> [Work order]
Copy out, from the entries below, each line that holds the string "hpos".
------ Entries provided ------
/-- What an instruction does not write stays (R20, the column "written by"). -/
theorem exec_changesOnly_writes {i : Instr} {s t : State} (h : exec i s = .next t) :
    State.ChangesOnly (writes i) s t := by
  cases i with
  | fcQuant _ | fcPack _ _ _ _ | fcEncode _ | hxEncByte _ | hxEncode _ | hxDecPair _ _ | hxDecode _ =>
    exact exec_func_changesOnly rfl h
  | msgYes | msgBusy | msgOk | msgErrOverflow | msgErr _ | msgErrDisp _ | msgErrMem | msgDone | msgFatal _ | msgReady =>
    exact exec_message_changesOnly rfl h
  | btAlloc r =>
    obtain ⟨-, -, ⟨rfl, rfl⟩ | ⟨rfl, rfl⟩⟩ := execBtAlloc_next h
    · simp [State.changesOnly_iff, writes]
    · simp [State.changesOnly_iff, writes, State.raise]
  | btLeave =>
    obtain ⟨-, -, rfl⟩ := execBtLeave_next h
    simp [State.changesOnly_iff, writes]
  | srToggle =>
    obtain ⟨-, -, rfl⟩ := execSrToggle_next h
    simp [State.changesOnly_iff, writes]
  | srDone =>
    obtain ⟨-, -, rfl⟩ := execSrDone_next h
    simp [State.changesOnly_iff, writes]
  | wqIdle =>
    obtain ⟨-, rfl⟩ := execWqIdle_next h
    simp [State.changesOnly_iff]
  | wqBlank =>
    obtain ⟨raw, rest, -, -, rfl⟩ := execWqBlank_next h
    simp [State.changesOnly_iff, writes]
  | wqCanSend =>
    obtain ⟨raw, rest, -, -, -, rfl⟩ := execWqCanSend_next h
    simp [State.changesOnly_iff, writes]
  | wqCanSendBusy =>
    obtain ⟨raw, rest, -, -, -, rfl⟩ := execWqCanSendBusy_next h
    simp [State.changesOnly_iff, writes]
  | wqOther c =>
    obtain ⟨raw, rest, -, -, -, -, rfl⟩ := execWqOther_next h
    simp [State.changesOnly_iff, writes]
  | rxIdle =>
    obtain ⟨-, rfl⟩ := execRxIdle_next h
    simp [State.changesOnly_iff]
  | rxBlank =>
    obtain ⟨raw, rest, -, -, rfl⟩ := execRxBlank_next h
    simp [State.changesOnly_iff, writes]
  | rxChunk b =>
    obtain ⟨raw, rest, -, -, -, -, rfl⟩ := execRxChunk_next h
    simp [State.changesOnly_iff, writes]
  | rxChunkLast b =>
    obtain ⟨raw, rest, -, -, -, -, rfl⟩ := execRxChunkLast_next h
    simp [State.changesOnly_iff, writes]
  | rxBadHex c =>
    obtain ⟨raw, rest, -, -, -, -, rfl⟩ := execRxBadHex_next h
    simp [State.changesOnly_iff, writes]
  | rxOverflow b =>
    obtain ⟨raw, rest, -, -, -, -, rfl⟩ := execRxOverflow_next h
    simp [State.changesOnly_iff, writes]
  | rfInit r =>
    obtain ⟨-, -, ⟨rfl, rfl⟩ | ⟨f, rfl, rfl⟩⟩ := execRfInit_next h
    · simp [State.changesOnly_iff, writes]
    · simp [State.changesOnly_iff, writes]
  | rfDisplay r =>
    obtain ⟨-, -, ⟨rfl, rfl⟩ | ⟨f, rfl, rfl⟩⟩ := execRfDisplay_next h
    · simp [State.changesOnly_iff, writes]
    · simp [State.changesOnly_iff, writes]
  | rfSleep r =>
    obtain ⟨-, -, ⟨rfl, rfl⟩ | ⟨f, rfl, rfl⟩⟩ := execRfSleep_next h
    · simp [State.changesOnly_iff, writes]
    · simp [State.changesOnly_iff, writes]
  | ftEnter u =>
    obtain ⟨-, rfl⟩ := execFtEnter_next h
    simp [State.changesOnly_iff, writes, State.raise]
  | ftBlink =>
    obtain ⟨-, rfl⟩ := execFtBlink_next h
    simp [State.changesOnly_iff, writes]

/-- Settles O47: the frame of every instruction, from what each operation can do. -/
theorem instructionFrame : Obligations.InstructionFrame := by
  intro i s t f h hf
  exact exec_changesOnly_writes h f hf

end Sys2Proof.Machine
end

section
/-! PROOFS. The accepted bytes of a session (spec/10_state.md R35, R36(f)), and the store of a chunk over memory, cursor
and account together (spec/42_transfer_server.md R172, R173). -/

namespace Sys2Proof.Machine

/-- The account of a history, some lines later. -/
@[simp] theorem sessionLog_append (up : Bool) (l new : List LinkEvent) :
    sessionLog up (l ++ new) = new.foldl (SessionLog.after up) (sessionLog up l) := List.foldl_append

/-- Reading a line accepts nothing yet. -/
theorem State.sessionBytes_took (s : State) (raw rest : Bytes) : (s.took raw rest).sessionBytes = s.sessionBytes := by
  simp [State.sessionBytes, SessionLog.after]

/-- A grant starts the account afresh (R166). -/
theorem State.sessionBytes_tx_yes (s : State) : (s.tx litYes).sessionBytes = [] := by
  simp [State.sessionBytes, SessionLog.after]

/-- `OK` accepts the data of the line just read (R172). -/
theorem State.sessionBytes_took_tx_ok {s : State} {raw b : Bytes} (rest : Bytes)
    (hb : hxDecode s.cfg.hexUpperOk (trim raw) = .ok b) :
    ((s.took raw rest).tx litOk).sessionBytes = s.sessionBytes ++ b := by
  have hne : litOk ≠ litYes := by decide
  simp [State.sessionBytes, SessionLog.after, hne, hb]

theorem Memory.below_iff (m : Memory) (n : Nat) : m.below n = true ↔ ∀ c ∈ m, c.1 < n := by
  simp [Memory.below]

/-- A store inside `FB` lists no address beyond it (R53, R58). -/
theorem Memory.below_write {m : Memory} {a n : Nat} {v : Bytes} (hm : m.below n = true) (hv : a + v.length ≤ n) :
    (m.write a v).below n = true := by
  rw [Memory.below_iff] at hm ⊢
  intro c hc
  simp only [Memory.write, List.mem_append, List.mem_filter] at hc
  obtain (⟨hc, -⟩ | hc) | ⟨hc, -⟩ := hc
  · exact hm c hc
  · have := Memory.mem_cells hc
    omega
  · exact hm c hc

/-- Bytes stored right after those that memory holds from address 0 on: memory holds both in a row. -/
theorem Memory.read_write_extends {m : Memory} {acc v : Bytes} (h : ∀ a, a < acc.length → m.read a = acc[a]?) :
    ∀ a, a < acc.length + v.length → (m.write acc.length v).read a = (acc ++ v)[a]? := by
  intro a ha
  rw [Memory.read_write]
  by_cases hin : acc.length ≤ a
  · rw [if_pos ⟨hin, ha⟩, List.getElem?_append_right hin]
  · have hlt : a < acc.length := Nat.lt_of_not_le hin
    rw [if_neg (fun hc => hin hc.1), List.getElem?_append_left hlt, h a hlt]

/-- The state after an accepted chunk: the line consumed, its data stored at the cursor, `OK` sent (R172, R173). -/
def State.stored (s : State) (raw rest b : Bytes) : State :=
  { s.took raw rest with
    fb := s.fb.write s.pos.toNat b, pos := BitVec.ofNat 17 (s.pos.toNat + b.length) }.tx litOk

theorem execRxChunk_stored {b : Bytes} {s t : State} (h : execRxChunk b s = .next t) :
    ∃ raw rest, s.state = .receiving ∧ hxDecode s.cfg.hexUpperOk (trim raw) = .ok b ∧
      s.pos.toNat + b.length < s.cfg.frameSize ∧ t = s.stored raw rest b := by
  obtain ⟨raw, rest, ⟨hst, -, -⟩, -, hb, hlt, rfl⟩ := execRxChunk_next h
  exact ⟨raw, rest, hst, hb, hlt, rfl⟩

theorem execRxChunkLast_stored {b : Bytes} {s t : State} (h : execRxChunkLast b s = .next t) :
    ∃ raw rest, s.state = .receiving ∧ hxDecode s.cfg.hexUpperOk (trim raw) = .ok b ∧
      s.pos.toNat + b.length = s.cfg.frameSize ∧
      t = { s.stored raw rest b with rphase := .init, state := .refresh } := by
  obtain ⟨raw, rest, ⟨hst, -, -⟩, -, hb, hlast, rfl⟩ := execRxChunkLast_next h
  exact ⟨raw, rest, hst, hb, hlast, rfl⟩

@[simp] theorem State.stored_cfg (s : State) (raw rest b : Bytes) : (s.stored raw rest b).cfg = s.cfg := rfl

/-- The cursor holds every position up to FRAME_SIZE (R22). -/
theorem State.stored_pos {s : State} {b : Bytes} (raw rest : Bytes) (hsize : s.cfg.frameSize < 2 ^ 17)
    (hfit : s.pos.toNat + b.length ≤ s.cfg.frameSize) :
    (s.stored raw rest b).pos.toNat = s.pos.toNat + b.length := by
  simp only [State.stored, State.tx_pos, BitVec.toNat_ofNat]
  exact Nat.mod_eq_of_lt (by omega)

theorem State.stored_sessionBytes {s : State} {raw b : Bytes} (rest : Bytes)
    (hb : hxDecode s.cfg.hexUpperOk (trim raw) = .ok b) :
    (s.stored raw rest b).sessionBytes = s.sessionBytes ++ b := State.sessionBytes_took_tx_ok rest hb

end Sys2Proof.Machine
end

section
/-! PROOFS. The invariants of spec/10_state.md R36: at reset, kept by every instruction and by every step, and what they
say of the frame that the driver is handed. -/

namespace Sys2Proof.Machine

/-- What admissible parameters say of FRAME_SIZE (R9, R22). -/
theorem Params.frameSize_of_wf {p : Params} (h : p.wf = true) : 0 < p.frameSize ∧ p.frameSize < 2 ^ 17 := by
  simp only [Params.wf, Bool.and_eq_true, decide_eq_true_eq] at h
  tauto

/-! ### What keeps the invariants -/

/-- The invariants speak of these pieces and of the accepted bytes only. -/
theorem State.Inv.congr {s t : State} (h : s.Inv) (hcfg : t.cfg = s.cfg) (hstate : t.state = s.state)
    (hpos : t.pos = s.pos) (hbusy : t.busy = s.busy) (hfb : t.fb = s.fb) (hvalid : t.fbValid = s.fbValid)
    (htcnt : t.tcnt = s.tcnt) (hbytes : t.sessionBytes = s.sessionBytes) : t.Inv := by
  obtain ⟨cfgWf, fbWf, fbBelow, receiving, refresh, notBusy, serving, cursor, toggles, frame⟩ := h
  rw [← hcfg] at cfgWf cursor toggles fbBelow receiving refresh
  constructor <;> simpa only [hstate, hpos, hbusy, hfb, hvalid, htcnt, hbytes]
------
> [Response for this exercise]
    (hpos : t.pos = s.pos) (hbusy : t.busy = s.busy) (hfb : t.fb = s.fb) (hvalid : t.fbValid = s.fbValid)
  constructor <;> simpa only [hstate, hpos, hbusy, hfb, hvalid, htcnt, hbytes]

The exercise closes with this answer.